> **WHAT YOU NEED TO DO**:
The line containing "s _ _ _ _).trans (mgmtReport_domsStay" marks the end: quote every line from the start of the records below through it, word for word.

START MATERIAL FOR THIS TASK

theorem derMoves_domsStay (s : State) (mine back : State → SiteId → Bool) : DomsStay s (s.derMoves mine back) := by
  unfold State.derMoves
  dsimp only
  refine .trans (.trans (DomsStay.foldl (fun t p => ?_) _ _) (DomsStay.foldl returnSlot_domsStay _ _))
    (DomsStay.foldl rotate_domsStay _ _)
  split
  · exact quarantine_domsStay _ _
  · exact .refl t

/-! ## Protection changes (R570 to R572) -/

theorem putItem_domsStay (s : State) (i : ChangeItem) : DomsStay s (s.putItem i) := by
  unfold State.putItem
  dsimp only
  split
  · exact .setReg s _ _ _ _
  · exact (DomsStay.setReg s _ _ _ _).trans (.setReg _ _ _ _ _)
  · exact .of rfl rfl
  · exact .of rfl rfl
  · exact .setReg s _ _ _ _
  · exact .of rfl rfl
  · split
    · exact .of rfl rfl
    · exact .of rfl rfl

theorem rekey_domsStay (s old : State) : DomsStay s (s.rekey old) := by
  refine DomsStay.foldl (fun t e => ?_) _ _
  unfold State.recodeRange
  split
  · exact .refl t
  · exact .of rfl rfl

theorem track_domsStay (s : State) (old : Nat) : DomsStay s (s.track old) := by
  unfold State.track
  dsimp only
  split
  · split
    · exact .onto (mgmtReport_domsStay _ _ _ _)
    · exact .refl s
  · split
    · exact .onto (mgmtReport_domsStay _ _ _ _)
    · exact .refl s

theorem recap_domsStay (s : State) : DomsStay s s.recap := by
  unfold State.recap
  extract_lets old c s1 emergency _ s2
  have h2 : DomsStay s1 s2 := by
    unfold s2
    split
    · exact .refl s1
    · exact .onto (mgmtReport_domsStay _ _ _ _)
  exact ((DomsStay.setReg s _ _ _ _).trans h2).trans (track_domsStay _ _)

theorem storeCap_domsStay (s : State) (w : Nat) : DomsStay s (s.storeCap w) := by
  unfold State.storeCap
  dsimp only
  split
  · exact (DomsStay.setReg s _ _ _ _).trans (mgmtReport_domsStay _ _ _ _)
  · exact .setReg s _ _ _ _

theorem secReport_domsStay (s : State) (code : Code) (d : List Byte) : DomsStay s ((s.secCode code).mgmtEvent code d) :=
  mgmtReport_domsStay s .secCode code d

theorem applyItems_domsStay (s : State) (l : List ChangeItem) (f : Frame) : DomsStay s (s.applyItems l f) := by
  have hput : DomsStay s (s.putItems l).derFree := (DomsStay.foldl putItem_domsStay l s).trans (derMoves_domsStay _ _ _)
  unfold State.applyItems
  extract_lets s1 u full _ t1 t2 s2 s3 s4 s5
  have h2 : DomsStay s1 s2 := .onto (rekey_domsStay _ _)
  have h3 : DomsStay s2 s3 := by
    unfold s3
    split
    · exact .refl s2
    · exact secReport_domsStay _ _ _
  have h4 : DomsStay s3 s4 := by
    unfold s4
    split
    · exact .refl s3
    · exact (storeCap_domsStay _ _).trans (recap_domsStay _)
  have h5 : DomsStay s4 s5 := secReport_domsStay _ _ _
  exact (((hput.trans h2).trans h3).trans h4).trans (h5.trans (.onto (complete_domsStay _ _ _ _ _)))

theorem applyChange_domsStay (s : State) (n : Part) : DomsStay s (s.applyChange n) := by
  unfold State.applyChange
  split
  · exact .refl s
  · split
    · exact applyItems_domsStay _ _ _
    · exact .refl s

END MATERIAL FOR THIS TASK

> **TASK RESULT**:
theorem derMoves_domsStay (s : State) (mine back : State → SiteId → Bool) : DomsStay s (s.derMoves mine back) := by
  unfold State.derMoves
  dsimp only
  refine .trans (.trans (DomsStay.foldl (fun t p => ?_) _ _) (DomsStay.foldl returnSlot_domsStay _ _))
    (DomsStay.foldl rotate_domsStay _ _)
  split
  · exact quarantine_domsStay _ _
  · exact .refl t

/-! ## Protection changes (R570 to R572) -/

theorem putItem_domsStay (s : State) (i : ChangeItem) : DomsStay s (s.putItem i) := by
  unfold State.putItem
  dsimp only
  split
  · exact .setReg s _ _ _ _
  · exact (DomsStay.setReg s _ _ _ _).trans (.setReg _ _ _ _ _)
  · exact .of rfl rfl
  · exact .of rfl rfl
  · exact .setReg s _ _ _ _
  · exact .of rfl rfl
  · split
    · exact .of rfl rfl
    · exact .of rfl rfl

theorem rekey_domsStay (s old : State) : DomsStay s (s.rekey old) := by
  refine DomsStay.foldl (fun t e => ?_) _ _
  unfold State.recodeRange
  split
  · exact .refl t
  · exact .of rfl rfl

theorem track_domsStay (s : State) (old : Nat) : DomsStay s (s.track old) := by
  unfold State.track
  dsimp only
  split
  · split
    · exact .onto (mgmtReport_domsStay _ _ _ _)
    · exact .refl s
  · split
    · exact .onto (mgmtReport_domsStay _ _ _ _)
    · exact .refl s

theorem recap_domsStay (s : State) : DomsStay s s.recap := by
  unfold State.recap
  extract_lets old c s1 emergency _ s2
  have h2 : DomsStay s1 s2 := by
    unfold s2
    split
    · exact .refl s1
    · exact .onto (mgmtReport_domsStay _ _ _ _)
  exact ((DomsStay.setReg s _ _ _ _).trans h2).trans (track_domsStay _ _)

theorem storeCap_domsStay (s : State) (w : Nat) : DomsStay s (s.storeCap w) := by
  unfold State.storeCap
  dsimp only
  split
  · exact (DomsStay.setReg s _ _ _ _).trans (mgmtReport_domsStay _ _ _ _)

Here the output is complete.